HACKERS USED IMPACKET, COVALENTSTEALER
FOR THEIR PURPOSE
A joint advisory by The Cybersecurity and Infrastructure Security Agency (CISA), Federal Bureau of Investigation (FBI) and the National Security Agency (NSA) has revealed that multiple actors gained access to sensitive data from a defense contractor.
The state-backed hackers used open-source Impacket framework based on Python, and custom malware CovalentStealer besides HyperBro remote access Trojan (RAT) and over a dozen ChinaChopper webshell samples to steal critical data from a defense industrial base (DIB) organization.
Departments working under the Defense Industrial Base sector offer products and services that support and deploy military operations. Their scope of work includes research, development, design, production, delivery, and maintenance of military weapons systems.
CISA kept responding to persistent threat activity from November last year to January this year. There was no clarification as to why the news of breach was concealed or why it was being released after a lapse of several months.

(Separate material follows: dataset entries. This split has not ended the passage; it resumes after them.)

/-! ### The computation (R47, R48) -/

theorem saturatesWith_iff (raw e : Int) :
    saturatesWith raw e = true ↔ (1000 < raw ∧ 0 < e) ∨ (raw < -1000 ∧ e < 0) := by
  simp [saturatesWith]

/-- R48: where the output saturates in the error's direction the integral is kept. -/
theorem loopOutput_of_saturates {k : ChannelConfig} {setpoint load : Nat} {i : Int}
    (h : saturatesWith (rawOutput k (effectiveError k setpoint load)
      (integralCandidate k (effectiveError k setpoint load) i)) (effectiveError k setpoint load) = true) :
    loopOutput k setpoint load i = (i, clamp (-1000) 1000 (rawOutput k (effectiveError k setpoint load) i)) :=
  if_pos h

/-- R47, R48: in every other computation the integral becomes its candidate. -/
theorem loopOutput_of_not_saturates {k : ChannelConfig} {setpoint load : Nat} {i : Int}
    (h : ¬ saturatesWith (rawOutput k (effectiveError k setpoint load)
      (integralCandidate k (effectiveError k setpoint load) i)) (effectiveError k setpoint load) = true) :
    loopOutput k setpoint load i =
      (integralCandidate k (effectiveError k setpoint load) i, clamp (-1000) 1000 (rawOutput k
        (effectiveError k setpoint load) (integralCandidate k (effectiveError k setpoint load) i))) :=
  if_neg h

/-- R47, R48: the model's computation is the manual's. -/
theorem jackComputes_loopOutput (k : ChannelConfig) (setpoint load : Nat) (i : Int) :
    JackComputes k setpoint load i (loopOutput k setpoint load i).1 (loopOutput k setpoint load i).2 := by
  refine ⟨fun winds => ?_, fun steady => ?_⟩
  · rw [loopOutput_of_saturates ((saturatesWith_iff _ _).mpr winds)]
    exact ⟨rfl, rfl⟩
  · rw [loopOutput_of_not_saturates (mt (saturatesWith_iff _ _).mp steady)]
    exact ⟨rfl, rfl⟩

/-! ### Where the loop runs (R46) -/

theorem runsLoop_iff (w : StepWork) :
    w.runsLoop = true ↔
      (∃ x, w = .ramp x) ∨ (∃ x, w = .hold x) ∨ ∃ x, w = .lockoff x ∧ x.phase = .releasing := by
  cases w <;> simp [StepWork.runsLoop]

theorem loopLoad_of_runs {s : State} {c : Chan} (hst : (s.chan c).state = .running) (ha : (s.chan c).phase = .active)
    (hw : (s.chan c).work.runsLoop = true) : s.loopLoad c = s.chanValue c .jackLoad := if_pos ⟨hst, ha, hw⟩

theorem loopLoad_eq_none {s : State} {c : Chan}
    (h : (s.chan c).state ≠ .running ∨ (s.chan c).phase ≠ .active ∨ ¬ (s.chan c).work.runsLoop = true ∨
      s.chanValue c .jackLoad = none) : s.loopLoad c = none := by
  by_cases runs : (s.chan c).state = .running ∧ (s.chan c).phase = .active ∧ (s.chan c).work.runsLoop = true
  · obtain ⟨hst, ha, hw⟩ := runs
    rw [loopLoad_of_runs hst ha hw]
    simpa [hst, ha, hw] using h
  · exact if_neg runs

theorem jackAfter_of_load {s : State} {c : Chan} {load : Nat} (h : s.loopLoad c = some load) :
    s.jackAfter c =
      { (s.chan c).jack with
        integral := (loopOutput (s.chan c).config (s.setpoint c) load (s.chan c).jack.integral).1
        lastValve := (loopOutput (s.chan c).config (s.setpoint c) load (s.chan c).jack.integral).2 } := by
  simp [State.jackAfter, h]

/-- R46: where the computation does not run the demand is 0 and the integral is kept. -/
theorem jackAfter_of_no_load {s : State} {c : Chan} (h : s.loopLoad c = none) :
    s.jackAfter c = { (s.chan c).jack with lastValve := 0 } := by
  simp [State.jackAfter, h]

/-! ### The slot (R49, R159) -/

/-- The part `u` once the jack command slot of channel `c` at `pos` has passed, the loop's items being `j`. -/
def jackWritten (pos : Nat) (c : Chan) (j : JackLoop) (u : State) : State :=
  { u.setChan c { u.chan c with jack := j } with
    line := { u.line with slotPos := pos }, sent := [jackSlot j.lastValve (u.chan c).wedge (u.line.count % 256)] }

theorem exec_jackCommand {pos : Nat} {x : Slot} {c : Chan} {s : State}
    (h : SlotAt (settle s) pos (.command (.jack c))) :
    exec (.jackCommand pos x) s = .next (jackWritten pos c ((settle s).jackAfter c) (settle s)) := by
  obtain ⟨-, hpos⟩ := nextEntry_of_SlotAt h
  refine congrArg Host.Outcome.next ((slotOutcome_at (q := fun _ _ => true) h rfl).trans ?_)
  subst hpos
  show writeJack c _ = _
  simp only [writeJack, updJack_eq]
  rfl

/-- Settles O30: the slot carries what the loop's items become, and those are the computation's where the loop runs. -/
theorem jackCommandWritesDemand : Obligations.JackCommandWritesDemand := by
  intro pos x c s h u ch drives written
  have drives_iff : ch.work.runsLoop = true ↔ drives := runsLoop_iff ch.work
  refine ⟨fun load hst ha hd hload => ?_, fun idle => ?_⟩
  · have runs : u.loopLoad c = some load := (loopLoad_of_runs hst ha (drives_iff.mpr hd)).trans hload
    refine ⟨_, _, jackComputes_loopOutput ch.config (u.setpoint c) load ch.jack.integral, ?_⟩
    rw [exec_jackCommand h, jackAfter_of_load runs]
    rfl
  · rw [← drives_iff] at idle
    rw [exec_jackCommand h, jackAfter_of_no_load (loopLoad_eq_none idle)]
    rfl

end Sys2Proof.Machine.Laws
end

section
/-! PROOFS. A single piece of due work (R154), and the cycle starts of a HOLD (R58, R59, R62, R63). -/

namespace Sys2Proof.Machine.Laws

/-! ### A single piece of due work -/

theorem takeWork_of_prepared {w : CycleWork} {s : State} (h : w ∈ s.due) (hp : prepareWork w s = s) :
    takeWork w s = performWork w { s with due := s.due.filter (· ≠ w) } := by
  rw [takeWork, hp, doWork, if_pos h]

/-- A piece that is not due is not taken, and nothing is done before it. -/
theorem takeWork_of_not_due {w : CycleWork} {s : State} (h : w ∉ s.due) : takeWork w s = s := by
  simp [takeWork, prepareWork, doWork, h]

theorem foldl_takeWork_of_nothing_due {s : State} (h : s.due = []) :
    ∀ l : List CycleWork, l.foldl (fun s w => takeWork w s) s = s
  | [] => rfl
  | w :: l => by
    rw [List.foldl_cons, takeWork_of_not_due (by simp [h])]
    exact foldl_takeWork_of_nothing_due h l

/-- A round over the pieces of a cycle start takes the one that is due, and no other after it. -/
theorem foldl_takeWork_of_one_due {w : CycleWork} {s : State} (h : s.due = [w]) (ht : (takeWork w s).due = []) :
    ∀ l : List CycleWork, w ∈ l → l.foldl (fun s w => takeWork w s) s = takeWork w s
  | v :: l, hw => by
    rw [List.foldl_cons]
    by_cases hv : v = w
    · rw [hv, foldl_takeWork_of_nothing_due ht]
    · rw [takeWork_of_not_due (by simpa [h] using hv)]
      exact foldl_takeWork_of_one_due h ht l (List.mem_of_ne_of_mem (Ne.symm hv) hw)

/-- R154: where one piece of the cycle start is due and leaves nothing due, it is all that is done. -/
theorem settle_of_one_due {w : CycleWork} {s : State} (h : s.due = [w]) (hw : w ∈ cycleStartWork)
    (hr : w ≠ .deviceReset) (ht : (takeWork w s).due = []) : settle s = takeWork w s := by
  have round := foldl_takeWork_of_one_due h ht cycleStartWork hw
  have rest : s.due.filter (· = CycleWork.deviceReset) = [] := by simpa [h] using hr
  have finish : finishCycleStart s = takeWork w s := by
    rw [finishCycleStart, if_neg (by simp [h]), round, rest, ← ht]
  rw [settle, if_neg (by simpa [h] using Ne.symm hr), finish]

theorem sequencer_mem_cycleStartWork (c : Chan) : CycleWork.sequencer c ∈ cycleStartWork := by
  have : c ∈ allChans := by revert c; decide
  simp [cycleStartWork, this]

/-! ### The work of a HOLD -/

/-- Nothing comes before the cycle-start work of an ACTIVE HOLD: it claims no pump. -/
theorem prepareWork_hold {c : Chan} {w : HoldWork} {s : State} (ha : (s.chan c).phase = .active)
    (hw : (s.chan c).work = .hold w) : prepareWork (.sequencer c) s = s := by
  have claimless : s.willClaim c = none := if_neg fun h => by simp [ha] at h
  simp [prepareWork, workBefore, hw, lowerClaimants, claimless]

theorem sequencerCycle_hold {c : Chan} {st : Step} {p : HoldStep} {w : HoldWork} {s : State}
    (hst : (s.chan c).state = .running) (ha : (s.chan c).phase = .active) (ht : (s.chan c).tookUp = false)
    (hs : s.currentStep c = some st) (hb : st.body = .hold p) (hw : (s.chan c).work = .hold w) :
    sequencerCycle c s = holdCycle st p w c s := by
  simp [sequencerCycle, hst, ha, ht, hs, stepCycle, hb, hw]

theorem takeWork_hold {c : Chan} {st : Step} {p : HoldStep} {w : HoldWork} {s : State}
    (hd : CycleWork.sequencer c ∈ s.due) (hst : (s.chan c).state = .running) (ha : (s.chan c).phase = .active)
    (ht : (s.chan c).tookUp = false) (hs : s.currentStep c = some st) (hb : st.body = .hold p)
    (hw : (s.chan c).work = .hold w) :
    takeWork (.sequencer c) s =
      holdCycle st p w c { s with due := s.due.filter (· ≠ CycleWork.sequencer c) } := by
  rw [takeWork_of_prepared hd (prepareWork_hold ha hw)]
  exact sequencerCycle_hold (s := { s with due := s.due.filter (· ≠ CycleWork.sequencer c) }) hst ha ht hs hb hw

/-- R59: the row of a HOLD whose outcome `q` stands at this cycle start takes the sequencer's work. -/
theorem takeOccurrence_hold {c : Chan} {st : Step} {p : HoldStep} {w : HoldWork} {times : MarkSet} {s : State}
    {q : State → Bool} (h : Holding c st p w times s) (hq : q s = true) :
    takeOccurrence (.sequencer c) q s =
      holdCycle st p w c { s with due := s.due.filter (· ≠ CycleWork.sequencer c) } := by
  obtain ⟨hd, hst, ha, ht, hs, hb, hw, -⟩ := h
  have occurs : workOccurs (.sequencer c) q s = true := by simp [workOccurs, prepareWork_hold ha hw, hd, hq]
  rw [takeOccurrence, if_pos occurs, takeWork_hold hd hst ha ht hs hb hw]

theorem holding_eq {c : Chan} {st : Step} {p : HoldStep} {w : HoldWork} {times : MarkSet} {s : State}
    (h : Holding c st p w times s) : s.holding c = some (p, w) := by
  obtain ⟨-, hst, -, ht, hs, hb, hw, -⟩ := h
  obtain ⟨onFail, divert, body⟩ := st
  subst hb
  simp [State.holding, hst, ht, hs, hw]

/-! ### Marks (R58, R59) -/

theorem markDue_iff (times : MarkSet) (duration elapsed : Nat) :
    markDue times duration elapsed = true ↔ elapsed ∈ times ∧ elapsed ≤ duration := by
  simp only [markDue, List.any_eq_true, Bool.and_eq_true, decide_eq_true_eq]
  constructor
  · rintro ⟨t, ht, rfl, hd⟩
    exact ⟨ht, hd⟩
  · rintro ⟨ht, hd⟩
    exact ⟨elapsed, ht, rfl, hd⟩

theorem recordMarks_length (times : MarkSet) (duration elapsed : Nat) (stroke : Option Nat)
    (marks : List (Option Nat)) :
    (recordMarks times duration elapsed stroke marks).length = min times.length marks.length :=
  List.length_zipWith

/-- R59: the entry of a mark time once the marks at an elapsed count within reach are recorded. -/
theorem recordMarks_getElem? {times : MarkSet} {duration elapsed i t : Nat} {marks : List (Option Nat)}
    {m : Option Nat} (stroke : Option Nat) (he : elapsed ≤ duration) (ht : times[i]? = some t)
    (hm : marks[i]? = some m) :
    (recordMarks times duration elapsed stroke marks)[i]? = some (if t = elapsed then stroke.or m else m) := by
  have reach : (t = elapsed ∧ t ≤ duration) ↔ t = elapsed := ⟨And.left, fun e => ⟨e, e ▸ he⟩⟩
  simp [recordMarks, List.getElem?_zipWith, ht, hm, reach]

/-- R59: without a mark time due the mark list stays. -/
theorem recordMarks_of_no_mark {times : MarkSet} {duration elapsed : Nat} {stroke : Option Nat}
    {marks : List (Option Nat)} (hl : marks.length = times.length) (hn : ¬ (elapsed ∈ times ∧ elapsed ≤ duration)) :
    recordMarks times duration elapsed stroke marks = marks := by
  refine List.ext_getElem (by simp [recordMarks, hl]) fun i hi hm => ?_
  have ht : i < times.length := hl ▸ hm
  have skipped : ¬ (times[i] = elapsed ∧ times[i] ≤ duration) := fun ⟨he, hd⟩ =>
    hn ⟨he ▸ List.getElem_mem ht, he ▸ hd⟩
  simp [recordMarks, skipped]

/-- R59: a cycle start before the duration records the marks and counts. -/
theorem holdCycle_counts {c : Chan} {st : Step} {p : HoldStep} {w : HoldWork} {times : MarkSet} {s : State}
    (hm : s.store.markSet p.markSet = some times) (he : w.elapsed ≠ p.duration) :
    holdCycle st p w c s =
      s.setWork c (.hold { w with
        marks := recordMarks times p.duration w.elapsed (s.chanValue c .jackStroke) w.marks
        elapsed := w.elapsed + 1 }) := by
  simp [holdCycle, hm, he]

theorem holdRecordsMark : HoldRecordsMark := by
  intro c st p w times s h hmem hlt
  obtain ⟨-, -, -, -, -, -, -, hm⟩ := id h
  have marks : marksNow c s = true := by
    simp [marksNow, holding_eq h, hm, markDue_iff, hmem, Nat.le_of_lt hlt]
  refine ⟨_, congrArg Host.Outcome.next ((takeOccurrence_hold h marks).trans
    (holdCycle_counts hm (Nat.ne_of_lt hlt))), recordMarks_length _ _ _ _ _, fun i t m ht hi => ?_⟩
  exact recordMarks_getElem? _ (Nat.le_of_lt hlt) ht hi

theorem holdCountsElapsed : HoldCountsElapsed := by
  intro c st p w times s ⟨hd, hst, ha, ht, hs⟩ hb hw hm hl hn he
  have taken : takeWork (.sequencer c) s =
      ({ s with due := [] }).setWork c (.hold { w with elapsed := w.elapsed + 1 }) :=
    calc takeWork (.sequencer c) s = holdCycle st p w c { s with due := [] } := by
          rw [takeWork_hold (by simp [hd]) hst ha ht hs hb hw, hd]; simp
      _ = _ := by
          rw [holdCycle_counts (s := { s with due := [] }) hm he, recordMarks_of_no_mark hl hn]
  rw [settle_of_one_due hd (sequencer_mem_cycleStartWork c) (by simp) (by rw [taken]; rfl), taken]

The investigators believe that the hackers gained access to the Exhange Server sometime in January of 2021. Within hours, the threat actors, after relentless searches, reached a compromised administrator account of a former employee. Within a month, the hackers were performing reconnaissance activities allowing them access to manually archived sensitive data. Once there, the hackers were ready for exfiltration.
Just a month later, the hackers exploited ProxyLogon vulnerabilities to install nearly 17 China Chopper webshells on the Exchange Server. China Chopper packs a lot of destructive power in a small package of merely 4 kilobytes. Its diminutive size and immense destructive capabilities contributed toward the popularity. A number of hackers and hacker groups started using these webshells for their exploits.
CISA, FBI and NSA investigating breach have come out with recommendations to continuously validate security controls against threat behavior. The suggested methodology depends on the following key actions:
- Select ATT&CK technique
- Align security technologies against the technique
- Test the technologies against the technique
- Analyze your detection and prevention technologies performance
- Repeat the process for all security technologies
- Tune your security program
- Repeat the whole process for other ATT&CK techniques
If these recommendations are followed, a good defensive mechanism would be in place and threats would be dealt with in an effective manner.